Children are naturally healthier than their parents. The trend of Nature is upward toward higher and higher forms of life, therefore, if the principle of natural evolution were not in some way interfered with, babies, with very few exceptions, would be perfectly healthy and their comparative death rate would be lower than among adults.
The child's taste or desire for certain things cannot be trusted. All children crave sweets, yet their bodies can only use and dispose of a limited amount. Every pennyweight of sugar taken in excess of that which is needed becomes a source of trouble.
Cheap confections, especially "penny suckers" and all that class of things, should be prohibited by law. From long experience we are justified in saying that cheap confections and over-eating of sweets are the most prolific causes of children's diseases. These things may not be the direct cause, but when disease appears and attacks the little body it has no power of resistance and the child succumbs.
The craving of sweets can be satisfied by natural things such as dates, figs or raisins, and now and then a little pure maple sugar or a pure home-made confection, but these should be administered sparingly and governed by the amount of open air exercise, temperature of the atmosphere and the mother's good judgment.
The child's bed-room should be kept thoroughly ventilated, cold and crisp even in winter, care being exercised that the little one does not become uncovered and exposed.

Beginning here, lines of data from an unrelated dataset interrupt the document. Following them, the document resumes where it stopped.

-- ==== Sys2Proof/Tests/Slice0.lean ====
section
/-! SUPPORT. The model's own tests: an ill-formed term for each check of WellFormed, a word of every constructor, one or
two steps of every instruction, and a witness for the hypotheses of every statement that has them. Expected results are
the vectors of spec/95_test_vectors.md (named by their V and P numbers) or are worked out from the rules by hand. -/

namespace Sys2Proof.Tests

open Machine

set_option Elab.async false


/-! Helpers. -/

/-- `n` bytes written as one hexadecimal number, byte 0 first. -/
def hex (n v : Nat) : List Byte := (List.range n).map fun k => BitVec.ofNat 8 (v / 2 ^ (8 * (n - 1 - k)))

/-- A key or a block written as one number. -/
def blk (v : Nat) : Block := Block.ofBytes (hex 16 v)

/-- An address or a tag written as one number. -/
def b4 (v : Nat) : Bytes4 := Bytes4.ofBytes (hex 4 v)

/-- The root key of the programs of Part C, and the two session keys that their sessions are loaded with. -/
def rootKey : Block := blk 0x2b7e151628aed2a6abf7158809cf4f3c
def nwkKey : Block := blk 0x00112233445566778899aabbccddeeff
def appKey : Block := blk 0x0f0e0d0c0b0a09080706050403020100

/-- A small state: the identity and the address of the programs, no session, everything enabled, one draw supplied. -/
def unjoined : State :=
  { ident := { devEui := ⟨0x11, 0x12, 0x13, 0x14, 0x15, 0x16, 0x17, 0x18⟩
               appEui := ⟨0x01, 0x02, 0x03, 0x04, 0x05, 0x06, 0x07, 0x08⟩, rootKey := rootKey }
    session := { devAddr := b4 0x26011bda, appSKey := zeroBlock, nwkSKey := zeroBlock, fcntUp := 0, fcntDown := 0 }
    sessionValid := false, joinEn := true, deliverEn := true, response := [0xEE], events := []
    draws := [⟨0xa1, 0xb2, 0xc3⟩], drawCount := 0, host := [] }

/-- A joined state with the two counters given (state A of V40 has 5 and 0). -/
def joined (up down : U32) : State :=
  { unjoined with session := ⟨b4 0x26011bda, appKey, nwkKey, up, down⟩, sessionValid := true, draws := [] }

/-- One step of a state whose host issues a command. -/
def issued (s : State) (bytes : List Byte) : Out := step { s with host := [.issue bytes] }

def responseOf : Out → Option (List Byte)
  | .next s => some s.response
  | _ => none

def eventsOf : Out → Option (List Event)
  | .next s => some s.events
  | _ => none

def sessionOf : Out → Option Session
  | .next s => some s.session
  | _ => none

def refusalOf : Out → Option Refusal
  | .refused r => some r
  | _ => none

def isNext : Out → Bool
  | .next _ => true
  | _ => false

theorem next_of_isNext {o : Out} (h : isNext o = true) : ∃ u, o = .next u := by
  cases o with
  | next u => exact ⟨u, rfl⟩
  | fault e => cases h
  | refused r => cases h

/-! The smoke test of WellFormed: for each check a term that it refuses. -/

theorem test_illFormed_badDir : Instr.issue (.micData zeroBlock 0 2 (b4 0) []) = some .badDir := by decide +kernel
theorem test_illFormed_badDir_check : Instr.issue (.micCheck zeroBlock 0 0xFF (b4 0) (b4 0) []) = some .badDir := by decide +kernel
theorem test_illFormed_badDir_ctr : Instr.issue (.ctrApply zeroBlock 0 2 (b4 0) []) = some .badDir := by decide +kernel
theorem test_illFormed_badFlavor : Instr.issue (.kdfDerive 0 zeroBlock ⟨0, 0, 0⟩ ⟨0, 0, 0⟩ ⟨0, 0⟩) = some .badFlavor := by decide +kernel
theorem test_illFormed_badFlags : Instr.issue (.macEnc (b4 0) 0x01 0 [] false 0 []) = some .badFlags := by decide +kernel
theorem test_illFormed_portlessApp : Instr.issue (.macEnc (b4 0) 0 0 [] false 0 [1]) = some .portlessApp := by decide +kernel
theorem test_illFormed_portlessPort : Instr.issue (.macEnc (b4 0) 0 0 [] false 1 []) = some .portlessApp := by decide +kernel
theorem test_illFormed_badCfg : Instr.issue (.cfgSet 0x04) = some .badCfg := by decide +kernel
theorem test_illFormed_varTooLong : Instr.issue (.cmacTag zeroBlock (zeros 256)) = some .varTooLong := by decide +kernel
theorem test_illFormed_varTooLong_plain : Instr.issue (.micPlain zeroBlock (zeros 256)) = some .varTooLong := by decide +kernel
theorem test_illFormed_varTooLong_ctr : Instr.issue (.ctrApply zeroBlock 0 1 (b4 0) (zeros 256)) = some .varTooLong := by decide +kernel
theorem test_illFormed_varTooLong_raw : Instr.issue (.frmDec (zeros 256)) = some .varTooLong := by decide +kernel
theorem test_illFormed_varTooLong_rx : Instr.issue (.rxFrame (zeros 256) 0 false) = some .varTooLong := by decide +kernel
theorem test_illFormed_msgTooLong : Instr.issue (.micData zeroBlock 0 0 (b4 0) (zeros 240)) = some .msgTooLong := by decide +kernel
theorem test_illFormed_payloadTooLong : Instr.issue (.macDec (zeros 60)) = some .payloadTooLong := by decide +kernel
theorem test_illFormed_payloadTooLong_jreq : Instr.issue (.jreqDec (zeros 60)) = some .payloadTooLong := by decide +kernel
theorem test_illFormed_payloadTooLong_frm : Instr.issue (.frmEnc 0x40 (zeros 60) (b4 0)) = some .payloadTooLong := by decide +kernel
theorem test_illFormed_payloadTooShort : Instr.issue (.frmEnc 0x40 (zeros 6) (b4 0)) = some .payloadTooShort := by decide +kernel
theorem test_illFormed_optsTooLong : Instr.issue (.macEnc (b4 0) 0 0 (zeros 16) false 0 []) = some .optsTooLong := by decide +kernel
theorem test_illFormed_encodedTooLong : Instr.issue (.macEnc (b4 0) 0 0 [] true 1 (zeros 52)) = some .encodedTooLong := by decide +kernel
theorem test_illFormed_frameLength : Instr.issue (.typeUnconfirmedUp (zeros 6) (b4 0) 0 false) = some .frameLength := by decide +kernel
theorem test_illFormed_frameLength_long : Instr.issue (.typeJoinAccept (zeros 60) (b4 0) 0 false) = some .frameLength := by decide +kernel
theorem test_illFormed_rssiTooHigh : Instr.issue (.rxFrame [] 136 false) = some .rssiTooHigh := by decide +kernel
theorem test_illFormed_rssiTooHigh_type : Instr.issue (.typeConfirmedUp (zeros 7) (b4 0) 136 false) = some .rssiTooHigh := by decide +kernel

theorem test_wellFormed_longest : Instr.wellFormed (.macEnc (b4 0) 0xF0 0 (zeros 15) true 1 (zeros 36)) = true := by
  decide +kernel
theorem test_wellFormed_rssi : Instr.wellFormed (.rxFrame [] 135 false) = true := by decide +kernel
theorem test_wellFormed_frame : Instr.wellFormed (.typeConfirmedDown (zeros 59) (b4 0) 0x8000 true) = true := by
  decide +kernel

Children can withstand a great amount of cold. The blood of the healthy child is thick with the red corpuscles, and when allowed to romp and play it will be comfortable out in zero weather, thinly clad compared with the amount of clothing worn by the adult.
In a great majority of cases, probably ninety per cent, when a child becomes ill the cause can be traced directly to what it has eaten, therefore, to give it drugs or the average children's medicines under these conditions is a little less than criminal.

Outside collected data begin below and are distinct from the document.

-- ==== Sys2Proof/Machine/State.lean ====
section
/-! DEFINITION. The state of one engine instance (spec/10_state.md R20 to R38) and its value after engine reset
(R36, spec/70_reset_and_hazards.md R250); the reasons a step can stop. -/

namespace Sys2Proof.Machine

/-- A machine fault. -/
inductive Fault where
  /-- Raised by `step` in a state with `BUSY = 1`: such a state lies inside a request, the port accepts nothing
  there (spec/10_state.md R31), and a request is one step of the model (R16), so no step starts there. Safe. -/
  | portBusy
  deriving DecidableEq, Repr

/-- An input to which the spec gives no meaning. -/
inductive Refusal where
  /-- Raised by `exec`'s arm of an instruction that has no meaning yet. Safe. -/
  | notModelled (mnemonic : String)
  /-- Raised by `step` and by INIT when the descriptor is not well-formed: "the model refuses an ill-formed
  descriptor" (spec/00_scope.md R8; spec/93_implementation_defined.md U4, U13). Safe. -/
  | illFormedDescriptor
  /-- Raised by FLUSH when the pixel buffer is shorter than `N` bytes: it "has no meaning (the model refuses it"
  (spec/30_encoding.md R97; U6). Safe. -/
  | pixelBufferTooShort
  deriving DecidableEq, Repr

/-- The five output lines (spec/10_state.md R24). -/
inductive Line where
  | cs | clk | mosi | dc | rst
  deriving DecidableEq, Repr

/-- The levels of the lines. `rst` is none when the descriptor has no reset line: the register does not exist
(spec/10_state.md R20; spec/44_power_on_reset.md R211). -/
structure Lines where
  cs : Level
  clk : Level
  mosi : Level
  dc : Level
  rst : Option Level
  deriving DecidableEq, Repr

/-- What `TRACE` records (spec/00_scope.md R12): a line took a new level, or at least `ms` milliseconds pass. -/
inductive Event where
  | line (l : Line) (v : Level)
  | delay (ms : Nat)
  deriving DecidableEq, Repr

/-- The lifecycle phases (spec/10_state.md R27). -/
inductive Phase where
  | uninitialized | awake | asleep
  deriving DecidableEq, Repr

/-- The reasons of `violate` (spec/60_exceptions.md R230), in the order of its table. -/
inductive Violation where
  | initRepeated | initWithoutReset | orientNotAwake | windowNotAwake | flushNotAwake
  | windowRange | slpinNotAwake | slpoutNotAsleep | hwresetAfterInit
  deriving DecidableEq, Repr

/-- The causes of InvalidArgument (spec/60_exceptions.md R221). -/
inductive Cause where
  | orientRange | windowOrder | badBitcount | badOp
  deriving DecidableEq, Repr

/-- `RSP`: `status` 2 bits, `cause` 4 bits (spec/10_state.md R32; spec/30_encoding.md R96). -/
structure Rsp where
  status : BitVec 2
  cause : BitVec 4
  deriving DecidableEq, Repr

/-- `WIN`, the window of the request being executed (spec/10_state.md R33). -/
structure Win where
  x1 : Half
  y1 : Half
  x2 : Half
  y2 : Half
  deriving DecidableEq, Repr

/-- A space of bytes: the listed addresses strictly rising, no value at an unlisted one (log entry 6). -/
abbrev Memory := List Host.Cell

/-- The canonical form of a memory: the addresses rise strictly, so equal memories are equal lists. -/
def Memory.wf : Memory → Bool
  | [] => true
  | [_] => true
  | (a, _) :: (b, y) :: m => decide (a < b) && Memory.wf ((b, y) :: m)

/-- The state of one engine instance. -/
structure State where
  /-- `DESC` (spec/00_scope.md R6): a parameter of the instance, held here so that a step is a function of the
  state; no request writes it (log entry 1). -/
  desc : Desc
  /-- The requests the host presents and the engine has not accepted yet, oldest first (log entry 3). -/
  pending : List Request
  /-- PIXBUF: the buffer attached to the request last accepted (spec/20_memory.md R63). -/
  pixbuf : Memory
  orient : BitVec 2
  offx : Half
  offy : Half
  lines : Lines
  busy : Bool
  rsp : Rsp
  phase : Phase
  viol : Bool
  /-- `VIOL_REASONS`, a set: its members in the order of R230's table (log entry 12). -/
  violReasons : List Violation
  rstdone : Bool
  /-- `TRACE`, oldest event first. -/
  trace : List Event
  idx : Nat
  pidx : BitVec 4
  shift : BitVec 16
  bitcnt : BitVec 5
  pixcnt : BitVec 34
  win : Win
  col0 : Half
  col1 : Half
  row0 : Half
  row1 : Half
  /-- The model's own counter: the number of the next free value (log entry 8). -/
  freeCtr : Nat
  deriving DecidableEq, Repr

/-- The line levels after engine reset (spec/10_state.md R26); `RST` exists only with a reset line (R20). -/
def Lines.reset (hasReset : Bool) : Lines :=
  { cs := true, clk := true, mosi := false, dc := true, rst := if hasReset then some true else none }

/-- Engine reset of an instance configured with `d` (R36, R250). The transient registers are unspecified there;
DESIGN CHOICE 0 (log entry 7). -/
def State.resetWith (d : Desc) : State where
  desc := d
  pending := []
  pixbuf := []
  orient := d.orientDefault
  offx := d.offx
  offy := d.offy
  lines := Lines.reset d.hasReset
  busy := false
  rsp := ⟨0, 0⟩
  phase := .uninitialized
  viol := false
  violReasons := []
  rstdone := false
  trace := []
  idx := 0
  pidx := 0
  shift := 0
  bitcnt := 0
  pixcnt := 0
  win := ⟨0, 0, 0, 0⟩
  col0 := 0
  col1 := 0
  row0 := 0
  row1 := 0
  freeCtr := 0

/-- The machine right after reset, configured with the spec's example descriptor (log entry 1). -/
def State.reset : State := State.resetWith Config.exampleDesc

end Sys2Proof.Machine
end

Drugs do not remove causes, but they interfere most seriously with Nature in her effort so to do.
When a child becomes ill, or its temperature rises above normal, it should first be given an enema to remove congestion of the lower bowels and followed by a light natural laxative fruit juice, such as strained orange juice, juice of soaked evaporated apricots or prunes. It should drink copiously of water and abstain entirely from food. Under this treatment the abnormal symptoms are very apt to disappear and the child will be better and healthier for the short abstinence from food, while the anxiety of the mother will be relieved, the family purse conserved and the child freed from the ignorant practice of drug poison.
These suggestions are intended as a guide for the nurse or mother in caring for the average normal child, if, however, the infant or youth should become ill or show signs of gradual decline, its care should be submitted to a specialist, preferably to someone who understands the art of child-feeding or infant hygiene.
If the mother would devote some of her time to studying nature and the wants of her child, depending more upon good mother sense than upon artificial remedies, drug stores and doctors, the peal of happy laughter would come from the door of many a home where hangs the white crepe as an emblem of civilized ignorance.